Dataset entries:
────────────────
-- ==== Sys2Proof/Laws/SoundRceOps.lean ====
section
/-! SUPPORT. The operations and commands of Machine/RceOps.lean keep a sound state sound. -/
namespace Sys2Proof.Machine

theorem State.setRecCrew_sound {s : State} (hs : s.Sound) (m : Nat) (c : RecCrew) : (State.setRecCrew s m c).Sound := by
  unfold State.setRecCrew
  try dsimp only
  repeat' first
    | with_reducible assumption | with_reducible apply outSound_next | with_reducible apply sound_ite | with_reducible apply outSound_ite
    | with_reducible apply sound_foldl | with_reducible intro _ _ _ _ | with_reducible intro _ _ _ | with_reducible intro _ _
    | with_reducible apply sound_ite_snd | with_reducible refine sound_of_snd (by assumption) ?_
    | with_reducible refine sound_of_fst (by assumption) ?_ | with_reducible refine sound_of_trd (by assumption) ?_
    | with_reducible apply sound_foldl_fst | with_reducible apply sound_foldl_snd | split | dsimp only | simp only [sound_mk, sound_mk_evl]

theorem State.setCap_sound {s : State} (hs : s.Sound) (c : Nat) (x : Cap) : (State.setCap s c x).Sound := by
  unfold State.setCap
  try dsimp only
  repeat' first
    | with_reducible assumption | with_reducible apply outSound_next | with_reducible apply sound_ite | with_reducible apply outSound_ite
    | with_reducible apply sound_foldl | with_reducible intro _ _ _ _ | with_reducible intro _ _ _ | with_reducible intro _ _
    | with_reducible apply sound_ite_snd | with_reducible refine sound_of_snd (by assumption) ?_
    | with_reducible refine sound_of_fst (by assumption) ?_ | with_reducible refine sound_of_trd (by assumption) ?_
    | with_reducible apply sound_foldl_fst | with_reducible apply sound_foldl_snd | split | dsimp only | simp only [sound_mk, sound_mk_evl]

theorem State.capCause_sound {s : State} (hs : s.Sound) (c : Nat) (x : TrgCause) (cseq : Nat) : (State.capCause s c x cseq).Sound := by
  unfold State.capCause
  try dsimp only
  repeat' first
    | with_reducible assumption | with_reducible apply State.setCap_sound | with_reducible apply outSound_next
    | with_reducible apply sound_ite

theorem State.fireTrigger_sound {s : State} (hs : s.Sound) (t : Nat) (cseq : Nat) : (State.fireTrigger s t cseq).Sound := by
  unfold State.fireTrigger
  try dsimp only
  repeat' first
    | with_reducible assumption | with_reducible apply State.setRbit_sound | with_reducible apply State.setNum_sound
    | with_reducible apply State.logPerSecond_sound | with_reducible apply State.capCause_sound | with_reducible apply outSound_next
    | with_reducible apply sound_ite | with_reducible apply outSound_ite | with_reducible apply sound_foldl | with_reducible intro _ _ _ _
    | with_reducible intro _ _ _

theorem State.fireRecipe_sound {s : State} (hs : s.Sound) (r : Nat) (sub : Nat) (value : Nat) (cseq : Nat) : (State.fireRecipe s r sub value cseq).Sound := by
  unfold State.fireRecipe
  try dsimp only
  repeat' first
    | with_reducible assumption | with_reducible apply State.fireTrigger_sound | with_reducible apply outSound_next
    | with_reducible apply sound_ite | with_reducible apply outSound_ite | with_reducible apply sound_foldl | with_reducible intro _ _ _ _
    | with_reducible intro _ _ _

theorem State.setSlot_sound {s : State} (hs : s.Sound) (r : Nat) (x : SeqSlot) : (State.setSlot s r x).Sound := by
  unfold State.setSlot
  try dsimp only
  repeat' first
    | with_reducible assumption | with_reducible apply outSound_next | with_reducible apply sound_ite | with_reducible apply outSound_ite
    | with_reducible apply sound_foldl | with_reducible intro _ _ _ _ | with_reducible intro _ _ _ | with_reducible intro _ _
    | with_reducible apply sound_ite_snd | with_reducible refine sound_of_snd (by assumption) ?_
    | with_reducible refine sound_of_fst (by assumption) ?_ | with_reducible refine sound_of_trd (by assumption) ?_
    | with_reducible apply sound_foldl_fst | with_reducible apply sound_foldl_snd | split | dsimp only | simp only [sound_mk, sound_mk_evl]

theorem State.setRce_sound {s : State} (hs : s.Sound) (r : RecState) : (State.setRce s r).Sound := by
  unfold State.setRce
  try dsimp only
  repeat' first
    | with_reducible assumption | with_reducible apply outSound_next | with_reducible apply sound_ite | with_reducible apply outSound_ite
    | with_reducible apply sound_foldl | with_reducible intro _ _ _ _ | with_reducible intro _ _ _ | with_reducible intro _ _
    | with_reducible apply sound_ite_snd | with_reducible refine sound_of_snd (by assumption) ?_
    | with_reducible refine sound_of_fst (by assumption) ?_ | with_reducible refine sound_of_trd (by assumption) ?_
    | with_reducible apply sound_foldl_fst | with_reducible apply sound_foldl_snd | split | dsimp only | simp only [sound_mk, sound_mk_evl]

theorem State.appendRow_sound {s : State} (hs : s.Sound) (row : List Nat × Stamp × Bool) : (State.appendRow s row).Sound := by
  unfold State.appendRow
  try dsimp only
  repeat' first
    | with_reducible assumption | with_reducible apply State.setRce_sound | with_reducible apply State.wrList_sound
    | with_reducible apply outSound_next | with_reducible apply sound_ite | with_reducible apply outSound_ite
    | with_reducible apply sound_foldl | with_reducible intro _ _ _ _ | with_reducible intro _ _ _ | with_reducible intro _ _
    | with_reducible apply sound_ite_snd | with_reducible refine sound_of_snd (by assumption) ?_
    | with_reducible refine sound_of_fst (by assumption) ?_ | with_reducible refine sound_of_trd (by assumption) ?_
    | with_reducible apply sound_foldl_fst | with_reducible apply sound_foldl_snd | split

theorem State.writeRow_sound {s : State} (hs : s.Sound) (kind : Nat) (crew : Nat) (cseq : Nat) (t : Stamp) (es : List (Nat × Nat)) : (State.writeRow s kind crew cseq t es).Sound := by
  unfold State.writeRow
  try dsimp only
  repeat' first
    | with_reducible assumption | with_reducible apply State.appendRow_sound

theorem State.recModule_sound {s : State} (hs : s.Sound) (code : Nat) (word1 : Nat) (more : List (Nat × Nat)) : (State.recModule s code word1 more).Sound := by
  unfold State.recModule
  try dsimp only
  repeat' first
    | with_reducible assumption | with_reducible apply State.writeRow_sound

theorem State.setTrg_sound {s : State} (hs : s.Sound) (t : Nat) (h : TrgHist) : (State.setTrg s t h).Sound := by
  unfold State.setTrg
  try dsimp only
  repeat' first
    | with_reducible assumption | with_reducible apply outSound_next | with_reducible apply sound_ite | with_reducible apply outSound_ite
    | with_reducible apply sound_foldl | with_reducible intro _ _ _ _ | with_reducible intro _ _ _ | with_reducible intro _ _
    | with_reducible apply sound_ite_snd | with_reducible refine sound_of_snd (by assumption) ?_
    | with_reducible refine sound_of_fst (by assumption) ?_ | with_reducible refine sound_of_trd (by assumption) ?_
    | with_reducible apply sound_foldl_fst | with_reducible apply sound_foldl_snd | split | dsimp only | simp only [sound_mk, sound_mk_evl]

theorem State.catchAt_sound {s : State} (hs : s.Sound) (m : Nat) (t : Stamp) : (State.catchAt s m t).2.Sound := by
  unfold State.catchAt
  try dsimp only
  repeat' first
    | with_reducible assumption | with_reducible apply State.freshNat_sound | with_reducible apply outSound_next
    | with_reducible apply sound_ite | with_reducible apply outSound_ite | with_reducible apply sound_foldl | with_reducible intro _ _ _ _
    | with_reducible intro _ _ _ | with_reducible intro _ _ | with_reducible apply sound_ite_snd
    | with_reducible refine sound_of_snd (by assumption) ?_ | with_reducible refine sound_of_fst (by assumption) ?_
    | with_reducible refine sound_of_trd (by assumption) ?_ | with_reducible apply sound_foldl_fst | with_reducible apply sound_foldl_snd
    | split | dsimp only | simp only [sound_mk, sound_mk_evl]

theorem State.fireDin_sound {s : State} (hs : s.Sound) (n : Nat) (t : Stamp) (rising : Bool) : (State.fireDin s n t rising).Sound := by
  unfold State.fireDin
  try dsimp only
  repeat' first
    | with_reducible assumption | with_reducible apply State.catchAt_sound | with_reducible apply State.fireTrigger_sound
    | with_reducible apply outSound_next | with_reducible apply sound_ite | with_reducible apply outSound_ite
    | with_reducible apply sound_foldl | with_reducible intro _ _ _ _ | with_reducible intro _ _ _

theorem State.catchTime_sound {s : State} (hs : s.Sound) (m : Nat) (cseq : Nat) : (State.catchTime s m cseq).2.Sound := by
  unfold State.catchTime
  try dsimp only
  repeat' first
    | with_reducible assumption | with_reducible apply State.freshNat_sound | with_reducible apply outSound_next
    | with_reducible apply sound_ite | with_reducible apply outSound_ite | with_reducible apply sound_foldl | with_reducible intro _ _ _ _
    | with_reducible intro _ _ _ | with_reducible intro _ _ | with_reducible apply sound_ite_snd
    | with_reducible refine sound_of_snd (by assumption) ?_ | with_reducible refine sound_of_fst (by assumption) ?_
    | with_reducible refine sound_of_trd (by assumption) ?_ | with_reducible apply sound_foldl_fst | with_reducible apply sound_foldl_snd
    | split

theorem State.trigRow_sound {s : State} (hs : s.Sound) (m : Nat) (cseq : Nat) (hits : Nat) (primary : Nat) (c : Nat) (src : Nat) (entry : Nat) (set : Nat) : (State.trigRow s m cseq hits primary c src entry set).Sound := by
  unfold State.trigRow
  try dsimp only
  repeat' first
    | with_reducible assumption | with_reducible apply State.catchTime_sound | with_reducible apply State.writeRow_sound

theorem State.seqEnvRequest_sound {s : State} (hs : s.Sound) (m : Nat) (action : Nat) : (State.seqEnvRequest s m action).Sound := by
  unfold State.seqEnvRequest
  try dsimp only
  repeat' first
    | with_reducible assumption | with_reducible apply State.setSlot_sound | with_reducible apply outSound_next
    | with_reducible apply sound_ite | with_reducible apply outSound_ite | with_reducible apply sound_foldl | with_reducible intro _ _ _ _
    | with_reducible intro _ _ _ | with_reducible intro _ _ | with_reducible apply sound_ite_snd
    | with_reducible refine sound_of_snd (by assumption) ?_ | with_reducible refine sound_of_fst (by assumption) ?_
    | with_reducible refine sound_of_trd (by assumption) ?_ | with_reducible apply sound_foldl_fst | with_reducible apply sound_foldl_snd
    | split

theorem State.envAct_sound {s : State} (hs : s.Sound) (m : Nat) (i : Nat) (e : EnvEntry) (cseq : Nat) : (State.envAct s m i e cseq).Sound := by
  unfold State.envAct
  try dsimp only
  repeat' first
    | with_reducible assumption | with_reducible apply State.log_sound | with_reducible apply State.setFld_sound
    | with_reducible apply State.setNum_sound | with_reducible apply State.setRecCrew_sound | with_reducible apply State.capCause_sound
    | with_reducible apply State.trigRow_sound | with_reducible apply State.fireTrigger_sound
    | with_reducible apply State.seqEnvRequest_sound | with_reducible apply outSound_next | with_reducible apply sound_ite
    | with_reducible apply outSound_ite | with_reducible apply sound_foldl | with_reducible intro _ _ _ _ | with_reducible intro _ _ _

theorem State.envTest_sound {s : State} (hs : s.Sound) (m : Nat) (i : Nat) (e : EnvEntry) (cseq : Nat) (viol : Bool) : (State.envTest s m i e cseq viol).Sound := by
  unfold State.envTest
  try dsimp only
  repeat' first
    | with_reducible assumption | with_reducible apply State.setRecCrew_sound | with_reducible apply State.envAct_sound
    | with_reducible apply outSound_next | with_reducible apply sound_ite

end Sys2Proof.Machine
end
────────────────
◆ Task description
For the word "Machine", return every line of the records that holds it.

◆ Your response
/-! SUPPORT. The operations and commands of Machine/RceOps.lean keep a sound state sound. -/
namespace Sys2Proof.Machine
end Sys2Proof.Machine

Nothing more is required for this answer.